◆ **EXERCISE BRIEF**
A line belongs in the answer if it contains "addrCalc"; copy every such line from the entries below.

Records excerpted from a collection:

——————————

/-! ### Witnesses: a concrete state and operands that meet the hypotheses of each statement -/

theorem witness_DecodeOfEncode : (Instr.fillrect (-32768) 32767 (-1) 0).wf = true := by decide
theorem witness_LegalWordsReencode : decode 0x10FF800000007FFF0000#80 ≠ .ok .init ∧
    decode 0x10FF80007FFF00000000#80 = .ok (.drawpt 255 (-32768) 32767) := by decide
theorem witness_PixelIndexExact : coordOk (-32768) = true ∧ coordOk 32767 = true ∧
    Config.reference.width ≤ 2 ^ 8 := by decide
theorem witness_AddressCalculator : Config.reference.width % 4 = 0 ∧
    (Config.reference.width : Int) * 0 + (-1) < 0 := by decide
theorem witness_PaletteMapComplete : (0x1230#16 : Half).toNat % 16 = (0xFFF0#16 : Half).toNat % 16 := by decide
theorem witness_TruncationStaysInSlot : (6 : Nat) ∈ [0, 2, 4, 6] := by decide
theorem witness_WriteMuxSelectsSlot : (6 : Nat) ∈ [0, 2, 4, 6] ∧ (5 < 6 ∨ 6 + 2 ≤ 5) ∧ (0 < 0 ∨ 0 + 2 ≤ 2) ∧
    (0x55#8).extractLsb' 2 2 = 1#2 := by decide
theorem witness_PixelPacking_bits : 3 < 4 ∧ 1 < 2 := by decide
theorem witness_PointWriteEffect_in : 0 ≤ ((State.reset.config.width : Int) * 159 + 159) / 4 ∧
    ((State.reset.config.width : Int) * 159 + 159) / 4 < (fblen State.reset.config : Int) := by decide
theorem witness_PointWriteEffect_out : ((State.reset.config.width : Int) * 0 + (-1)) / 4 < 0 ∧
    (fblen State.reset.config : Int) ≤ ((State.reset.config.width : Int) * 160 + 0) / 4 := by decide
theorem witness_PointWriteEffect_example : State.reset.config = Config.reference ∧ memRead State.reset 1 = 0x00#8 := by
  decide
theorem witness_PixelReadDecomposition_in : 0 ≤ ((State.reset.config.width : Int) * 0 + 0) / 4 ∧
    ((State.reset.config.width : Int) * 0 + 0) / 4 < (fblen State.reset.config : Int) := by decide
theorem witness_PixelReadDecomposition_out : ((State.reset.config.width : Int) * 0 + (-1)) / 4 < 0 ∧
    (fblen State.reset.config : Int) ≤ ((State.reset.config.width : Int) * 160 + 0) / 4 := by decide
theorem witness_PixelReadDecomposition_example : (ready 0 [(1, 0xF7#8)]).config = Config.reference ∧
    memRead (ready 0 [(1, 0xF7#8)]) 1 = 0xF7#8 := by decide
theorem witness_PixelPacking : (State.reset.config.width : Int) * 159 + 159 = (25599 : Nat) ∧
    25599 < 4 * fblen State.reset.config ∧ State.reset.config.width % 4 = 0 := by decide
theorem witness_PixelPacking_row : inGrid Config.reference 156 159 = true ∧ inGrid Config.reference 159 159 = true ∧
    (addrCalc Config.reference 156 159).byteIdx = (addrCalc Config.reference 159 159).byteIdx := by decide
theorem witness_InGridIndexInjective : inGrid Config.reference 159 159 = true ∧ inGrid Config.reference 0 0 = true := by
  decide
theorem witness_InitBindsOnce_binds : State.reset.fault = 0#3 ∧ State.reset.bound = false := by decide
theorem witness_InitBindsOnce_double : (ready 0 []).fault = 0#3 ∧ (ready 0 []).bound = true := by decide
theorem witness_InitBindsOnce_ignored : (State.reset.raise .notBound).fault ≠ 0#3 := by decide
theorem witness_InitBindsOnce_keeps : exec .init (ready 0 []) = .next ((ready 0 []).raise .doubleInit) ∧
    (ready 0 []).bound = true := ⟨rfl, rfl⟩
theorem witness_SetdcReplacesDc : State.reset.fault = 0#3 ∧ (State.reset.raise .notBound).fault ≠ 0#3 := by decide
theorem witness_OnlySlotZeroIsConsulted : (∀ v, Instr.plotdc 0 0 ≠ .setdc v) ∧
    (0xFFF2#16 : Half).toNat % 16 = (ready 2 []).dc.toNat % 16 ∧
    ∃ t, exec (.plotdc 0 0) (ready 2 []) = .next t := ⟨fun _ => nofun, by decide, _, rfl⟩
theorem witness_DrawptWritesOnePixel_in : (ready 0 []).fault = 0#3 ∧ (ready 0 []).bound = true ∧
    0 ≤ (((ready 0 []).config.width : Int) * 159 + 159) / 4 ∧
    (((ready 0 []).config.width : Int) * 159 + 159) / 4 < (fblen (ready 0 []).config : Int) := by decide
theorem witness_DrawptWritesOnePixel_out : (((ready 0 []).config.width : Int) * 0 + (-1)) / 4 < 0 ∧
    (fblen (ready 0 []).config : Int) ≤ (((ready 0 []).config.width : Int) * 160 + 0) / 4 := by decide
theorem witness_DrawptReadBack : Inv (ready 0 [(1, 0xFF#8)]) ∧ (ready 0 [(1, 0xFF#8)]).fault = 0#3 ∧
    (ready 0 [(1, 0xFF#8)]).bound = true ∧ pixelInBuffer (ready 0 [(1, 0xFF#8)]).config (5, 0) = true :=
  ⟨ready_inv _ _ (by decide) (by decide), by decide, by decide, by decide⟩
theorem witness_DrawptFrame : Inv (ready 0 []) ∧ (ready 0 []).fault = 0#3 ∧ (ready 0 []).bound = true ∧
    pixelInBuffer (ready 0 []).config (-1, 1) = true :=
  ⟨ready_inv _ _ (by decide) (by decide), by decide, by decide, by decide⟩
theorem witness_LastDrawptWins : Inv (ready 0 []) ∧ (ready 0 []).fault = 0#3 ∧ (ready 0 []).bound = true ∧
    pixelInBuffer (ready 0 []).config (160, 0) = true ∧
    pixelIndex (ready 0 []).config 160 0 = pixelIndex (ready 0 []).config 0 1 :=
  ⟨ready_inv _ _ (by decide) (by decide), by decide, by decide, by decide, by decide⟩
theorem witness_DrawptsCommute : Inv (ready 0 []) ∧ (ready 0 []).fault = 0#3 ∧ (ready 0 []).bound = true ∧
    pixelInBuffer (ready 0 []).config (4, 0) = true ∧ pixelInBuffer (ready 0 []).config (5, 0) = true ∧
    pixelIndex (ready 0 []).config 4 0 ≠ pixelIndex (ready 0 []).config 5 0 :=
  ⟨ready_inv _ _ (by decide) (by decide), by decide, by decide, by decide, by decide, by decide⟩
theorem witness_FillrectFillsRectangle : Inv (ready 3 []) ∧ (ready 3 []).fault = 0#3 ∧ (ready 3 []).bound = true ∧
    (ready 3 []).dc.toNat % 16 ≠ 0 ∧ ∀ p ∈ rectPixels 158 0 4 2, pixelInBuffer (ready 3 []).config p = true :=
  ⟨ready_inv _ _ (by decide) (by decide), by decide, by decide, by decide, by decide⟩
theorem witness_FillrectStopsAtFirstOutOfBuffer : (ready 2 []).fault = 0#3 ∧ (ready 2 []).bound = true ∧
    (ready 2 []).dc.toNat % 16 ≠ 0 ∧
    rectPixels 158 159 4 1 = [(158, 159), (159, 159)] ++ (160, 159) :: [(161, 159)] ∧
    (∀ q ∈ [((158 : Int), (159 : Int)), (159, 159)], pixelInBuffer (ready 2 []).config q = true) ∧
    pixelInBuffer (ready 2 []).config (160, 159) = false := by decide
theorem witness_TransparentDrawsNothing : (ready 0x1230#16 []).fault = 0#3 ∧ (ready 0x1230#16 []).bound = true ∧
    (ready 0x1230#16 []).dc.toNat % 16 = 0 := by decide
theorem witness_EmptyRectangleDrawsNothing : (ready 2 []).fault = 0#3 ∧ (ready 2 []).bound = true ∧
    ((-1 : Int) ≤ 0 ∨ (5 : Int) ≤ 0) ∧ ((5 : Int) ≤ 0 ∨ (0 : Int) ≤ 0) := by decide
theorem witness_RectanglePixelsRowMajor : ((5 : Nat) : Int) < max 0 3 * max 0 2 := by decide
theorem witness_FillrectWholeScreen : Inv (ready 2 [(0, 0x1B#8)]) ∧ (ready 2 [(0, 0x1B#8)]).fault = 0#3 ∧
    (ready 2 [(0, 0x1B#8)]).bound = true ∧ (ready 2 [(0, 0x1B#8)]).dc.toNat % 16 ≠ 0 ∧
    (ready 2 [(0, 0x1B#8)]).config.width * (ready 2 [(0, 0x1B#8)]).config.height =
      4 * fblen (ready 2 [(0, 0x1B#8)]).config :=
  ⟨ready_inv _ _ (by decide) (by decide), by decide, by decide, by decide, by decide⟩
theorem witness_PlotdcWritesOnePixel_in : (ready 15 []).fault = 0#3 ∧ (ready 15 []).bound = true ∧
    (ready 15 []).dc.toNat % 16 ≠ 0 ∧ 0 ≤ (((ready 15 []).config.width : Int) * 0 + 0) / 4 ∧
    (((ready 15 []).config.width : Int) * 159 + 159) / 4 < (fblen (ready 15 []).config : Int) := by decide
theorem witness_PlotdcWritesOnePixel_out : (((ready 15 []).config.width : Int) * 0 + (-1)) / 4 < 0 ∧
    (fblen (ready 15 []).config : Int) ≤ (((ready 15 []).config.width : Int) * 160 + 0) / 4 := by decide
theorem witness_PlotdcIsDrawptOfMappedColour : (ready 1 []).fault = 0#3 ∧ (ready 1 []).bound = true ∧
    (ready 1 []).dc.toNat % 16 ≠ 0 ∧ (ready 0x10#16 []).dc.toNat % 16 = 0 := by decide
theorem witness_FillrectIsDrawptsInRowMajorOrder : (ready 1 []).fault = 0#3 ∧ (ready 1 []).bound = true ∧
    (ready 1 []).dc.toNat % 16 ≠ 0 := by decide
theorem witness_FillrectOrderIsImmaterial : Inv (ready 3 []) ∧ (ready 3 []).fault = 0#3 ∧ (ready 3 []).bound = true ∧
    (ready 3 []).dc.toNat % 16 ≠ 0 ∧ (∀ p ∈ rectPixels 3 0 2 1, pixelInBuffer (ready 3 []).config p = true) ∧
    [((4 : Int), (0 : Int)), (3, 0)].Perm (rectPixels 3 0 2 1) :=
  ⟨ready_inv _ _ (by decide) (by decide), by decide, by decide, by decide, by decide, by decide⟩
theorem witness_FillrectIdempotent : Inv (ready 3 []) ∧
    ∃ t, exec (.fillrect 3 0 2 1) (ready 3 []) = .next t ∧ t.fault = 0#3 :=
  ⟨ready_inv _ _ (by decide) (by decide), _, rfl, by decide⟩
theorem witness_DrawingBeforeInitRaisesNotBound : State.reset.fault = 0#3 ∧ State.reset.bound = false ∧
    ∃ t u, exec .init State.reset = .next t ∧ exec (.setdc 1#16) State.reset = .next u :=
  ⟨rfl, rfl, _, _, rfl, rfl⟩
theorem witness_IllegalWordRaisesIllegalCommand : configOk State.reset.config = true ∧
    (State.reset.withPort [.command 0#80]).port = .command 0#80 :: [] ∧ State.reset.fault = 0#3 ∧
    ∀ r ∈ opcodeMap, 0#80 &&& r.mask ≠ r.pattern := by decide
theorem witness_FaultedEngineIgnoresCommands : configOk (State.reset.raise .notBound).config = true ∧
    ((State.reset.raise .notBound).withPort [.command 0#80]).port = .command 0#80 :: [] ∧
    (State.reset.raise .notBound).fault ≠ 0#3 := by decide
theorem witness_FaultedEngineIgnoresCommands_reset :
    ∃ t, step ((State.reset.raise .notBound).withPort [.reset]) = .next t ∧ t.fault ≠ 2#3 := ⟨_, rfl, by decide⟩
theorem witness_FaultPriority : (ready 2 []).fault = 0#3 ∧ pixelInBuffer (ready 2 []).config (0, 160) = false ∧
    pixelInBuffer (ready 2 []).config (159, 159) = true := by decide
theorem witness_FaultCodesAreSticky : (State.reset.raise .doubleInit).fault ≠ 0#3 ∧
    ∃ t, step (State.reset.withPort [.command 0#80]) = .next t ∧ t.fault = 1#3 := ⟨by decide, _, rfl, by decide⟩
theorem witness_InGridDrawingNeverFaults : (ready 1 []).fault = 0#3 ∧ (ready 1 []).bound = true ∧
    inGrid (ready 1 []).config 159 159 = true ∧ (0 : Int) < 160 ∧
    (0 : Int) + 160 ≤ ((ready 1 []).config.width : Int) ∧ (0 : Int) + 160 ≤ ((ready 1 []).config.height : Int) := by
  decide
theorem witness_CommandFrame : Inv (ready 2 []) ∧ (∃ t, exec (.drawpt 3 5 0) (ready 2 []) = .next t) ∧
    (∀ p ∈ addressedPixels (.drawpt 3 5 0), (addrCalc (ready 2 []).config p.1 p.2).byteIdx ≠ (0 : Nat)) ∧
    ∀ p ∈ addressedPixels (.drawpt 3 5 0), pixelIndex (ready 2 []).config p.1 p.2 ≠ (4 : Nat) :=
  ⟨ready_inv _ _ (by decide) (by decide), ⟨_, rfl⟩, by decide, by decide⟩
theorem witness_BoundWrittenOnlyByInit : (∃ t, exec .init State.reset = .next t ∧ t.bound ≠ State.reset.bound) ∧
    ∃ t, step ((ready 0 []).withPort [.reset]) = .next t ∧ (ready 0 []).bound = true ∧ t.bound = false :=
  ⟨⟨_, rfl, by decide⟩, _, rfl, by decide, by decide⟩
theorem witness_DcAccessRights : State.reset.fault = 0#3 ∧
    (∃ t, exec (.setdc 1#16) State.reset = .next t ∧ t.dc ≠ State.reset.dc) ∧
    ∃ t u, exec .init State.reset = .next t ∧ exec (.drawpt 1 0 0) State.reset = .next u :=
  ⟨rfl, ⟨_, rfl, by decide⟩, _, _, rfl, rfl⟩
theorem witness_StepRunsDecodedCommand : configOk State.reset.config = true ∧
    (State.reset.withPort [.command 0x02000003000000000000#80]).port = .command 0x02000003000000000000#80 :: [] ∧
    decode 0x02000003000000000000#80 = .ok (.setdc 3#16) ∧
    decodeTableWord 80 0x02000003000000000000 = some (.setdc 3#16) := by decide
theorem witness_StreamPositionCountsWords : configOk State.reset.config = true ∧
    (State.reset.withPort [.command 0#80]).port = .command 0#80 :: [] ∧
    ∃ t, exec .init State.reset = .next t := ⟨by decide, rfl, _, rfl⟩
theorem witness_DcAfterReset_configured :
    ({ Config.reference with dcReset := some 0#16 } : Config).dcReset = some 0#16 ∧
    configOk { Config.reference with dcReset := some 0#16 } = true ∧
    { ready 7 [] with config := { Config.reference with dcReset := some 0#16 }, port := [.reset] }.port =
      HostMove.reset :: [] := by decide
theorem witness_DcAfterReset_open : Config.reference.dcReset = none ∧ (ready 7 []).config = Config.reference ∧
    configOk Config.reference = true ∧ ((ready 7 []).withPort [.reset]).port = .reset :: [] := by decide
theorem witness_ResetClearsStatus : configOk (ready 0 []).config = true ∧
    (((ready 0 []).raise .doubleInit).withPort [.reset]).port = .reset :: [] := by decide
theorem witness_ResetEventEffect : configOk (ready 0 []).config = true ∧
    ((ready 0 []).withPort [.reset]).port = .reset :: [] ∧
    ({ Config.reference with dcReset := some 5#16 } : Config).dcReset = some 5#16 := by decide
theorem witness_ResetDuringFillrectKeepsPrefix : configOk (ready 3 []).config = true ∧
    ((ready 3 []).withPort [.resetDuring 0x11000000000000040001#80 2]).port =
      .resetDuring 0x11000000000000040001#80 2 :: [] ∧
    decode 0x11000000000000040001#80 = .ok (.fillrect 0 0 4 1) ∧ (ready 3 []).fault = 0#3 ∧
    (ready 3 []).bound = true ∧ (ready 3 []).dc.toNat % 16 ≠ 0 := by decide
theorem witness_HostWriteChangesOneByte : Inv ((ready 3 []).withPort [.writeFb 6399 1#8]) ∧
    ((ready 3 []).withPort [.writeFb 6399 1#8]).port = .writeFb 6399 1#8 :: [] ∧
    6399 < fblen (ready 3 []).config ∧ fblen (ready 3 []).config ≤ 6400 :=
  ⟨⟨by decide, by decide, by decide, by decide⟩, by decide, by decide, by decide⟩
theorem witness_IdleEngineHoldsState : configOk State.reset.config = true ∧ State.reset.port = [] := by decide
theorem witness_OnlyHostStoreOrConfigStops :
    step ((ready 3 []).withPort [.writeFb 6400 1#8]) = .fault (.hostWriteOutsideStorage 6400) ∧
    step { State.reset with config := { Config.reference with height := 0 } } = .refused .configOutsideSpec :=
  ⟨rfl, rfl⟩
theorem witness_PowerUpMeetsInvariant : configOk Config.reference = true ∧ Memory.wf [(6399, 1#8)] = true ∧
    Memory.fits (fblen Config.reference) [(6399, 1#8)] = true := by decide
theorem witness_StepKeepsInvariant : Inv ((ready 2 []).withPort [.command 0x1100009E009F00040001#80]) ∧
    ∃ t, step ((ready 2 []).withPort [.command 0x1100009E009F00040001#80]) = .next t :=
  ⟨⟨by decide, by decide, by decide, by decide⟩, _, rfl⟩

——————————

◆ **TASK ANSWER**
    (addrCalc Config.reference 156 159).byteIdx = (addrCalc Config.reference 159 159).byteIdx := by decide
    (∀ p ∈ addressedPixels (.drawpt 3 5 0), (addrCalc (ready 2 []).config p.1 p.2).byteIdx ≠ (0 : Nat)) ∧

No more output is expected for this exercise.